Restricted root account: Connections for any account can be limited to certain hosts in MySQL. This is in particular important for 'root'. If possible, 'root' should only be allowed to connect from the local host. MySQL will also allow you to force connections to use mysql's own SSL connection option.
Apply firewall rules: MySQL servers should not be exposed to the "wild outside". Block port 3306 and only allow access from selected hosts that require such access. Again, the use of ssh forwarding or SSL is highly recommended.
A hole in a program that communicates to the database and is accessable from the outside world would be a much more serious flaw I would imagine.
Game! - Where the stick is mightier than the sword!
Don't laugh - it happens. MSSQL is 'spensive, and for an all-windows environment that needs a database - MySQL wins the prize.
/took your comment too seriously
Come again?
Athletic Scholarships to universities make as much sense as academic scholarships to sports teams.
My test server was compromised at 18:50 yesterday.
e r/venc/data/w32.spybot.worm.html'>w32.Spybot.worm.
When I got back to my machine at 19:20, I cleaned it down and found out what was happening.
All firewall logs etc and have archived the executable and dll files dropped.
One into the mysql data folder (app_result.dll), and the executable spoolcll.exe was dropped into windows.
Only now that I've gone into the archive folder has Norton picked it up and archived it (it had shutdown/ran the QConsole.exe NAV application to ensure Norton didn't find it, or it just wasn't in the definitions yesterday).
Its been detected as a href='http://securityresponse.symantec.com/avcent
liqbase
What is going to soak up more of the Internet's bandwidth ? A MySQL worm port scanning every IP in existance, or a gigantic mob of Slashdotters flaming Microsoft because it only affects Windows machines ? And will either of them even come close to breaking the current record held by BitTorrent Porn ?
For the stirring conclusion, stay tuned to Netcraft: As the Internet turns...
--LordPixie
In linux by default in a lot of distributions being able to connect from network is disabled in mysql, or sets root password as php password, so the risk of that kind of worm (well, for systems that don't have even a basic firewall configured) is pretty low.
Does this mean MySQL is considered a real DB now?

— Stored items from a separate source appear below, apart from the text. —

/-- A tank's gauge as table 9 gives it; none for a tank that is not present or has no gauge. -/
def gaugeOf (e : Option TankEntry) : Option (Nat × Nat) :=
  match e with
  | none => none
  | some t => if t.gaugeNode = 0 then none else some (t.gaugeNode, t.gaugeEntry)

/-- A tank whose gauge is gone, or which is not present: standing NONE, no level, feed state NORMAL (R129). That the level
becomes absent also where only the gauge is removed is a DESIGN CHOICE (notes/assumptions/21.md): R129's row for that
does not name the level. -/
def Tank.noGauge (t : Tank) : Tank :=
  { t with
    standing := .none
    level := none
    levelAt := none
    lastWasLevel := false
    lowFlag := false
    lowLowFlag := false
    emptyFlag := false
    discrepancy := false
    runStart := none }

/-- A tank at a table 9 application (R129); every discrepancy run start becomes none. -/
def Tank.afterTable (old new : Option TankEntry) (t : Tank) : Tank :=
  match gaugeOf new with
  | none => t.noGauge
  | some g =>
    if gaugeOf old = some g then { t with runStart := none }
    else
      { t with
        standing := .noReading, level := none, levelAt := none, lastWasLevel := false, runStart := none }

/-- The fuel unit acts on a new table 9 (R129); `old` is the part before it was put in use. -/
def State.applyFuelTable (s old : State) : State :=
  let s1 := s.withFuel { s.fuel with
    consumers := Vector.ofFn fun i : Fin 6 =>
      (s.consumerAt i).afterTable (meterOf (old.tableImage 8) i) (meterOf (s.tableImage 8) i)
    tanks := Vector.ofFn fun i : Fin 12 => (s.tankRec i).afterTable (old.tank? i) (s.tank? i) }
  ((s1.evalFeedLow).evalDiscrepancy).evalMeterFault

/-- A consumer's working state after either reset, on account `a` (R147). The temperature code of its last report
entry, which R147 does not list, becomes absent, and the counts of the baselines, which it calls invalid, become 0:
DESIGN CHOICE (notes/assumptions/21.md). -/
def Consumer.atReset (a : Account) : Consumer := { account := a }

/-- A tank after a control restart (R147): NO READING for a gauge, the level kept for READ STATE, the feed
state kept, the discrepancy state ended. -/
def Tank.atRestart (e : Option TankEntry) (t : Tank) : Tank :=
  { t with
    standing := (match gaugeOf e with
      | none => .none
      | some _ => .noReading)
    discrepancy := false
    runStart := none
    lastWasLevel := false }

/-- A tank after a cold start, on book `b` (R147). -/
def Tank.atColdStart (e : Option TankEntry) (b : Book) : Tank :=
  { book := b
    standing := (match gaugeOf e with
      | none => .none
      | some _ => .noReading) }

/-- The fuel unit after a control restart (R147). -/
def State.restartFuel (s : State) : State :=
  s.withFuel
    { consumers := s.fuel.consumers.map fun c => Consumer.atReset c.account
      tanks := Vector.ofFn fun i : Fin 12 => Tank.atRestart (s.tank? i) (s.tankRec i)
      saveDue := s.now + Config.saveSpacing }

/-- An account restored, or re-opened with its mark when it contains an uncorrectable word (R145). -/
def restoreAccount (damaged : Bool) (a : Account) : Account :=
  if damaged then { valid := false } else a

/-- A book restored, or opened at 0 with its mark (R145). -/
def restoreBook (damaged : Bool) (b : Book) : Book := if damaged then { valid := false } else b

/-- The region a cold start restores: a region never written is restored as empty (R189). -/
def State.storedFuel (s : State) : FuelRegion :=
  match s.store.retained.fuel with
  | none => { accounts := Vector.replicate 6 {}, books := Vector.replicate 12 {} }
  | some r => r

99.99% of people who run MySQL run it on the same machine as their webserver that queries it. Most people don't actually do queries across the network to the database server.
Just run MySQL with --skip-networking at startup (skip-networking in my.cnf), to disable MySQL from listening on port 3306. I know on most systems, its probably the default, but in almost all of the cases, its completely unnecessary.
And also, validate your input !! Don't just assume that whatever is passed on the URI field of a browser, is going to be correct. Check it. Then check it again.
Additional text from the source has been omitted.